/-! ## One step: at most two vectors per instruction -/

theorem test_inv_V1 : faults [0x00#8] start 0x00#8 0x0200#16 = true := by decide
theorem test_inv_V3 : faults [0xFF#8] start 0xFF#8 0x0200#16 = true := by decide
theorem test_nop_V4 : after [0x07#8] { start with a := 0x12#8, f := 0xEF#8 }
    (fun t => t.p == 0x0201#16 && t.f == 0xEF#8) = true := by decide
theorem test_brk_V5 : after [0x01#8] { start with s := 0xFF#8 }
    (fun t => t.p == 0x0201#16 && t.f == 0x00#8 && t.reqBreakBrk) = true := by decide
theorem test_rti_V7 : after [0x02#8] { start with f := 0x04#8, s := 0xFC#8, mem := [(0x01FD, 0xB2#8), (0x01FE, 0x34#8), (0x01FF, 0x12#8)] }
    (fun t => t.s == 0xFF#8 && t.f == 0xA2#8 && t.p == 0x1234#16) = true := by decide
theorem test_rti_V8 : after [0x02#8] { start with s := 0xFE#8, mem := [(0x0100, 0x00#8), (0x0101, 0x80#8), (0x01FF, 0x01#8)] }
    (fun t => t.s == 0x01#8 && t.f == 0x01#8 && t.p == 0x8000#16) = true := by decide
theorem test_ret_V10 : after [0x03#8] { start with s := 0xFF#8, mem := [(0x0100, 0x34#8), (0x0101, 0x12#8)] }
    (fun t => t.s == 0x01#8 && t.p == 0x1234#16 && t.f == 0x00#8) = true := by decide
theorem test_for_V11 : after [0x04#8, 0x82#8] { start with f := 0x01#8 }
    (fun t => t.f == 0x83#8) = true := by decide
theorem test_for_V12 : after [0x04#8, 0x10#8] { start with f := 0x00#8 }
    (fun t => t.f == 0x00#8) = true := by decide
theorem test_fnd_V14 : after [0x05#8, 0xFB#8] { start with f := 0xCF#8 }
    (fun t => t.f == 0xCB#8) = true := by decide
theorem test_clc_V16 : after [0x06#8] { start with f := 0x83#8 }
    (fun t => t.f == 0x81#8) = true := by decide
theorem test_app_V18 : after [0x08#8] { start with a := 0xFF#8, f := 0x02#8 }
    (fun t => t.a == 0x00#8 && t.f == 0x82#8) = true := by decide
theorem test_app_V19 : after [0x08#8] { start with a := 0x7F#8 }
    (fun t => t.a == 0x80#8 && t.f == 0x08#8) = true := by decide
theorem test_amm_V20 : after [0x09#8] { start with a := 0x00#8 }
    (fun t => t.a == 0xFF#8 && t.f == 0x08#8) = true := by decide
theorem test_amm_V21 : after [0x09#8] { start with a := 0x01#8, f := 0x02#8 }
    (fun t => t.a == 0x00#8 && t.f == 0x82#8) = true := by decide
theorem test_spp_V22 : after [0x0A#8] { start with s := 0xFF#8 }
    (fun t => t.s == 0x00#8 && t.f == 0x80#8) = true := by decide
theorem test_smm_V24 : after [0x0B#8] { start with s := 0x00#8 }
    (fun t => t.s == 0xFF#8 && t.f == 0x08#8) = true := by decide
theorem test_xpp_V25 : after [0x0C#8] { start with x := 0xFF#8 }
    (fun t => t.x == 0x00#8 && t.f == 0x80#8) = true := by decide
theorem test_xmm_V26 : after [0x0D#8] { start with x := 0x01#8 }
    (fun t => t.x == 0x00#8 && t.f == 0x80#8) = true := by decide
theorem test_ypp_V28 : after [0x0E#8] { start with y := 0x7F#8 }
    (fun t => t.y == 0x80#8 && t.f == 0x08#8) = true := by decide
theorem test_ymm_V29 : after [0x0F#8] { start with f := 0x08#8, y := 0x80#8 }
    (fun t => t.y == 0x7F#8 && t.f == 0x00#8) = true := by decide
theorem test_inc_V32 : after [0x84#8, 0xF0#8] { start with x := 0x20#8, mem := [(0x0010, 0x00#8)] }
    (fun t => t.f == 0x00#8 && t.read 0x0010#16 == 0x01#8) = true := by decide
theorem test_inc_V33 : after [0x88#8, 0x10#8] { start with y := 0x02#8, mem := [(0x0012, 0x00#8), (0x0013, 0x30#8), (0x3000, 0x41#8)] }
    (fun t => t.f == 0x00#8 && t.read 0x3000#16 == 0x42#8) = true := by decide
theorem test_dec_V34 : after [0x91#8, 0x30#8, 0x12#8] { start with f := 0x80#8, x := 0x04#8, mem := [(0x1234, 0x00#8)] }
    (fun t => t.f == 0x08#8 && t.read 0x1234#16 == 0xFF#8) = true := by decide
theorem test_dec_V36 : after [0x96#8, 0x00#8, 0x30#8] { start with mem := [(0x1234, 0x80#8), (0x3000, 0x34#8), (0x3001, 0x12#8)] }
    (fun t => t.f == 0x00#8 && t.read 0x1234#16 == 0x7F#8) = true := by decide
theorem test_jfb_V37 : after [0x10#8, 0x05#8] { start with f := 0x00#8 }
    (fun t => t.p == 0x0205#16) = true := by decide
theorem test_jfb_V38 : after [0x10#8, 0x05#8] { start with f := 0x01#8 }
    (fun t => t.p == 0x0202#16) = true := by decide
theorem test_jfc_V39 : after [0x11#8, 0xFE#8] { start with f := 0x00#8 }
    (fun t => t.p == 0x01FE#16) = true := by decide
theorem test_jfd_V41 : after [0x12#8, 0x10#8] { start with f := 0x04#8 }
    (fun t => t.p == 0x0202#16) = true := by decide
theorem test_jfn_V42 : after [0x13#8, 0x7F#8] { start with f := 0x00#8 }
    (fun t => t.p == 0x027F#16) = true := by decide
theorem test_jfr_V43 : after [0x14#8, 0x80#8] { start with f := 0xEF#8 }
    (fun t => t.p == 0x0180#16) = true := by decide
theorem test_jfu_V44 : after [0x15#8, 0x04#8] { start with f := 0x20#8 }
    (fun t => t.p == 0x0202#16) = true := by decide
theorem test_jfv_V45 : after [0x16#8, 0x04#8] { start with f := 0x00#8 }
    (fun t => t.p == 0x0204#16) = true := by decide
theorem test_jfz_V47 : after [0x17#8, 0xFD#8] { start with f := 0x80#8 }
    (fun t => t.p == 0x0202#16) = true := by decide
theorem test_jtb_V48 : after [0x18#8, 0x06#8] { start with f := 0x05#8 }
    (fun t => t.p == 0x0206#16) = true := by decide
theorem test_jtc_V49 : after [0x19#8, 0x04#8] { start with f := 0x02#8 }
    (fun t => t.p == 0x0204#16) = true := by decide
theorem test_jtd_V50 : after [0x1A#8, 0x04#8] { start with f := 0x00#8 }
    (fun t => t.p == 0x0202#16) = true := by decide
theorem test_jtn_V51 : after [0x1B#8, 0x04#8] { start with f := 0x08#8 }
    (fun t => t.p == 0x0204#16) = true := by decide
theorem test_jtr_V52 : after [0x1C#8, 0x04#8] { start with f := 0xEF#8 }
    (fun t => t.p == 0x0202#16) = true := by decide
theorem test_jtu_V53 : after [0x1D#8, 0x04#8] { start with f := 0x20#8 }
    (fun t => t.p == 0x0204#16) = true := by decide
theorem test_jtv_V54 : after [0x1E#8, 0x04#8] { start with f := 0x40#8 }
    (fun t => t.p == 0x0204#16) = true := by decide
theorem test_jtz_V56 : after [0x1F#8, 0x04#8] { start with f := 0x00#8 }
    (fun t => t.p == 0x0202#16) = true := by decide
theorem test_jtz_V58 : after [0x1F#8, 0x80#8] { start with f := 0x80#8, p := 0x0001#16 }
    (fun t => t.p == 0xFF81#16) = true := by decide
theorem test_jmp_V65 : after [0x5B#8, 0xFF#8, 0xFF#8] { start with mem := [(0x0000, 0x12#8), (0xFFFF, 0x34#8)] }
    (fun t => t.p == 0x1234#16) = true := by decide
theorem test_jmp_V71 : after [0x7A#8, 0xFF#8] { start with x := 0x01#8, mem := [(0x0000, 0xFF#8), (0x00FF, 0xFF#8)] }
    (fun t => t.p == 0x0000#16) = true := by decide
theorem test_cal_V75 : after [0x72#8, 0x80#8] { start with s := 0x00#8 }
    (fun t => t.s == 0xFE#8 && t.p == 0x0080#16 && t.f == 0x00#8 && t.read 0x0100#16 == 0x02#8 && t.read 0x01FF#16 == 0x02#8) = true := by decide
theorem test_cal_V79 : after [0x71#8, 0x00#8, 0x03#8] { start with p := 0xFFFE#16, s := 0xFF#8 }
    (fun t => t.s == 0xFD#8 && t.p == 0x0300#16 && t.f == 0x00#8 && t.read 0x01FF#16 == 0x00#8 && t.read 0x01FE#16 == 0x01#8) = true := by decide
theorem test_lda_V85 : after [0x33#8, 0x00#8, 0x30#8] { start with mem := [(0x1234, 0x77#8), (0x3000, 0x34#8), (0x3001, 0x12#8)] }
    (fun t => t.a == 0x77#8 && t.f == 0x00#8) = true := by decide
theorem test_lda_V91 : after [0x67#8, 0x20#8] { start with y := 0x02#8, mem := [(0x0022, 0x00#8), (0x0023, 0x40#8), (0x4000, 0xC3#8)] }
    (fun t => t.a == 0xC3#8 && t.f == 0x08#8) = true := by decide
theorem test_ldx_V94 : after [0x43#8, 0x00#8, 0x10#8] { start with y := 0xFF#8, mem := [(0x10FF, 0x80#8)] }
    (fun t => t.x == 0x80#8 && t.f == 0x08#8) = true := by decide
theorem test_ldy_V98 : after [0x4F#8, 0x20#8] { start with x := 0x01#8, mem := [(0x0020, 0xFF#8), (0x0021, 0x0F#8), (0x1000, 0x05#8)] }
    (fun t => t.y == 0x05#8 && t.f == 0x00#8) = true := by decide
theorem test_sta_V100 : after [0x3E#8, 0x02#8] { start with a := 0xAB#8, x := 0xFF#8 }
    (fun t => t.f == 0x00#8 && t.read 0x0001#16 == 0xAB#8) = true := by decide
theorem test_stx_V104 : after [0x61#8, 0xF8#8, 0xFF#8] { start with x := 0x11#8, y := 0x10#8 }
    (fun t => t.f == 0x00#8 && t.read 0x0008#16 == 0x11#8) = true := by decide
theorem test_sty_V106 : after [0x6C#8, 0x00#8, 0x30#8] { start with y := 0x22#8, mem := [(0x3000, 0x34#8), (0x3001, 0x12#8)] }
    (fun t => t.f == 0x00#8 && t.read 0x1234#16 == 0x22#8) = true := by decide
theorem test_pha_V109 : after [0x20#8] { start with a := 0x5A#8, s := 0x00#8 }
    (fun t => t.s == 0xFF#8 && t.f == 0x00#8 && t.read 0x0100#16 == 0x5A#8) = true := by decide
theorem test_phf_V110 : after [0x21#8] { start with f := 0x82#8, s := 0xFE#8 }
    (fun t => t.s == 0xFD#8 && t.f == 0x82#8 && t.read 0x01FE#16 == 0x82#8) = true := by decide
theorem test_phx_V111 : after [0x22#8] { start with s := 0x80#8, x := 0x01#8 }
    (fun t => t.s == 0x7F#8 && t.f == 0x00#8 && t.read 0x0180#16 == 0x01#8) = true := by decide
theorem test_phy_V112 : after [0x23#8] { start with s := 0x01#8, y := 0xFF#8 }
    (fun t => t.s == 0x00#8 && t.f == 0x00#8 && t.read 0x0101#16 == 0xFF#8) = true := by decide
theorem test_pla_V114 : after [0x24#8] { start with s := 0xFF#8, mem := [(0x0100, 0x80#8)] }
    (fun t => t.a == 0x80#8 && t.s == 0x00#8 && t.f == 0x08#8) = true := by decide
theorem test_plf_V115 : after [0x25#8] { start with s := 0xFD#8, mem := [(0x01FE, 0xFF#8)] }
    (fun t => t.s == 0xFE#8 && t.f == 0xEF#8) = true := by decide
theorem test_plx_V117 : after [0x26#8] { start with s := 0x7F#8, mem := [(0x0180, 0x81#8)] }
    (fun t => t.s == 0x80#8 && t.x == 0x81#8 && t.f == 0x08#8) = true := by decide
theorem test_ply_V118 : after [0x27#8] { start with f := 0x80#8, s := 0x00#8, mem := [(0x0101, 0x01#8)] }
    (fun t => t.s == 0x01#8 && t.y == 0x01#8 && t.f == 0x00#8) = true := by decide
theorem test_taf_V119 : after [0x28#8] { start with a := 0xFF#8 }
    (fun t => t.f == 0xEF#8) = true := by decide
theorem test_tas_V121 : after [0x29#8] { start with a := 0xFF#8 }
    (fun t => t.s == 0xFF#8 && t.f == 0x08#8) = true := by decide
theorem test_tax_V122 : after [0x2A#8] { start with a := 0x00#8, x := 0x05#8 }
    (fun t => t.x == 0x00#8 && t.f == 0x80#8) = true := by decide
theorem test_tay_V123 : after [0x2B#8] { start with a := 0x42#8, f := 0x88#8 }
    (fun t => t.y == 0x42#8 && t.f == 0x00#8) = true := by decide
theorem test_tfa_V126 : after [0x2C#8] { start with f := 0x42#8 }
    (fun t => t.a == 0x42#8 && t.f == 0x42#8) = true := by decide
theorem test_tfa_V127 : after [0x2C#8] { start with f := 0x0A#8 }
    (fun t => t.a == 0x0A#8 && t.f == 0x02#8) = true := by decide
theorem test_tsa_V128 : after [0x2D#8] { start with s := 0xFD#8 }
    (fun t => t.a == 0xFD#8 && t.f == 0x08#8) = true := by decide
theorem test_txa_V129 : after [0x2E#8] { start with a := 0x09#8, f := 0x08#8, x := 0x00#8 }
    (fun t => t.a == 0x00#8 && t.f == 0x80#8) = true := by decide
theorem test_tya_V130 : after [0x2F#8] { start with f := 0x88#8, y := 0x7F#8 }
    (fun t => t.a == 0x7F#8 && t.f == 0x00#8) = true := by decide
theorem test_cmp_V132 : after [0x50#8, 0x20#8] { start with a := 0x10#8 }
    (fun t => t.f == 0x08#8) = true := by decide
theorem test_cmp_V135 : after [0x50#8, 0x01#8] { start with a := 0x80#8 }
    (fun t => t.f == 0x42#8) = true := by decide
theorem test_cpx_V139 : after [0x8D#8, 0x10#8] { start with x := 0xFF#8, y := 0x01#8, mem := [(0x0011, 0xFF#8)] }
    (fun t => t.f == 0x82#8) = true := by decide
theorem test_cpy_V141 : after [0x9B#8, 0x00#8, 0x10#8] { start with x := 0x02#8, y := 0x10#8, mem := [(0x1002, 0x0F#8)] }
    (fun t => t.f == 0x02#8) = true := by decide
theorem test_sub_V143 : after [0xD8#8, 0x05#8] { start with a := 0x03#8 }
    (fun t => t.a == 0xFE#8 && t.f == 0x08#8) = true := by decide
theorem test_sub_V149 : after [0xD8#8, 0x05#8] { start with a := 0x10#8, f := 0x00#8 }
    (fun t => t.a == 0x0B#8 && t.f == 0x02#8) = true := by decide
theorem test_sbc_V150 : after [0xC8#8, 0x05#8] { start with a := 0x10#8, f := 0x00#8 }
    (fun t => t.a == 0x0A#8 && t.f == 0x02#8) = true := by decide
theorem test_sbc_V155 : after [0xC8#8, 0x00#8] { start with a := 0x80#8, f := 0x00#8 }
    (fun t => t.a == 0x7F#8 && t.f == 0x42#8) = true := by decide
theorem test_add_V156 : after [0xD0#8, 0x01#8] { start with a := 0x7F#8, f := 0x02#8 }
    (fun t => t.a == 0x80#8 && t.f == 0x48#8) = true := by decide
theorem test_add_V157 : after [0xD0#8, 0x80#8] { start with a := 0x80#8 }
    (fun t => t.a == 0x00#8 && t.f == 0xC2#8) = true := by decide
theorem test_adc_V163 : after [0xC0#8, 0xFF#8] { start with a := 0xFF#8, f := 0x02#8 }
    (fun t => t.f == 0x0A#8) = true := by decide
theorem test_adc_V167 : after [0xE8#8, 0x20#8] { start with a := 0x01#8, f := 0x02#8, x := 0x01#8, mem := [(0x0020, 0x00#8), (0x0021, 0x40#8), (0x4001, 0x01#8)] }
    (fun t => t.a == 0x03#8 && t.f == 0x00#8) = true := by decide
theorem test_bor_V168 : after [0xB0#8, 0xF0#8] { start with a := 0x0F#8 }
    (fun t => t.a == 0xFF#8 && t.f == 0x08#8) = true := by decide
theorem test_xor_V171 : after [0xB8#8, 0xFF#8] { start with a := 0xAA#8 }
    (fun t => t.a == 0x55#8 && t.f == 0x00#8) = true := by decide
theorem test_and_V174 : after [0xAD#8, 0x00#8, 0x10#8] { start with a := 0xFF#8, y := 0x01#8, mem := [(0x1001, 0x80#8)] }
    (fun t => t.a == 0x80#8 && t.f == 0x08#8) = true := by decide
theorem test_bit_V175 : after [0xA2#8, 0x40#8] { start with a := 0x80#8, mem := [(0x0040, 0xC0#8)] }
    (fun t => t.f == 0x08#8) = true := by decide
theorem test_bit_V176 : after [0xA0#8, 0xFE#8] { start with a := 0x01#8, f := 0x40#8 }
    (fun t => t.f == 0xC0#8) = true := by decide
theorem test_not_V178 : after [0xF3#8, 0x00#8, 0x10#8] { start with x := 0x01#8, mem := [(0x1001, 0xFF#8)] }
    (fun t => t.f == 0x80#8 && t.read 0x1001#16 == 0x00#8) = true := by decide
theorem test_nta_V180 : after [0x70#8] { start with a := 0x55#8, f := 0x02#8 }
    (fun t => t.a == 0xAA#8 && t.f == 0x0A#8) = true := by decide
theorem test_shl_V183 : after [0xF6#8, 0x34#8, 0x12#8] { start with mem := [(0x1234, 0x80#8)] }
    (fun t => t.f == 0x82#8 && t.read 0x1234#16 == 0x00#8) = true := by decide
theorem test_shr_V184 : after [0xFA#8, 0x34#8, 0x12#8] { start with f := 0x02#8, mem := [(0x1234, 0x81#8)] }
    (fun t => t.f == 0x0A#8 && t.read 0x1234#16 == 0xC0#8) = true := by decide
theorem test_sla_V189 : after [0x7E#8] { start with a := 0x40#8, f := 0x02#8 }
    (fun t => t.a == 0x81#8 && t.f == 0x08#8) = true := by decide
theorem test_sra_V192 : after [0x7F#8] { start with a := 0x02#8, f := 0x02#8 }
    (fun t => t.a == 0x81#8 && t.f == 0x08#8) = true := by decide
theorem test_zra_V194 : after [0x38#8] { start with a := 0x9C#8, f := 0x0A#8 }
    (fun t => t.a == 0x00#8 && t.f == 0x82#8) = true := by decide
theorem test_zrx_V195 : after [0x40#8] { start with f := 0x08#8, x := 0xFF#8 }
    (fun t => t.x == 0x00#8 && t.f == 0x80#8) = true := by decide
theorem test_zry_V196 : after [0x48#8] { start with y := 0x33#8 }
    (fun t => t.y == 0x00#8 && t.f == 0x80#8) = true := by decide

WHAT NEEDS TO BE DONE
Restate word for word only the lines above from the line containing "(fun t => t.f == 0x0A#8)" to the line containing "(fun t => t.f == 0x80#8", both of them included.

SOLUTION FOR THIS EXERCISE
    (fun t => t.f == 0x0A#8) = true := by decide
theorem test_adc_V167 : after [0xE8#8, 0x20#8] { start with a := 0x01#8, f := 0x02#8, x := 0x01#8, mem := [(0x0020, 0x00#8), (0x0021, 0x40#8), (0x4001, 0x01#8)] }
    (fun t => t.a == 0x03#8 && t.f == 0x00#8) = true := by decide
theorem test_bor_V168 : after [0xB0#8, 0xF0#8] { start with a := 0x0F#8 }
    (fun t => t.a == 0xFF#8 && t.f == 0x08#8) = true := by decide
theorem test_xor_V171 : after [0xB8#8, 0xFF#8] { start with a := 0xAA#8 }
    (fun t => t.a == 0x55#8 && t.f == 0x00#8) = true := by decide
theorem test_and_V174 : after [0xAD#8, 0x00#8, 0x10#8] { start with a := 0xFF#8, y := 0x01#8, mem := [(0x1001, 0x80#8)] }
    (fun t => t.a == 0x80#8 && t.f == 0x08#8) = true := by decide
theorem test_bit_V175 : after [0xA2#8, 0x40#8] { start with a := 0x80#8, mem := [(0x0040, 0xC0#8)] }
    (fun t => t.f == 0x08#8) = true := by decide
theorem test_bit_V176 : after [0xA0#8, 0xFE#8] { start with a := 0x01#8, f := 0x40#8 }
    (fun t => t.f == 0xC0#8) = true := by decide
theorem test_not_V178 : after [0xF3#8, 0x00#8, 0x10#8] { start with x := 0x01#8, mem := [(0x1001, 0xFF#8)] }
    (fun t => t.f == 0x80#8 && t.read 0x1001#16 == 0x00#8) = true := by decide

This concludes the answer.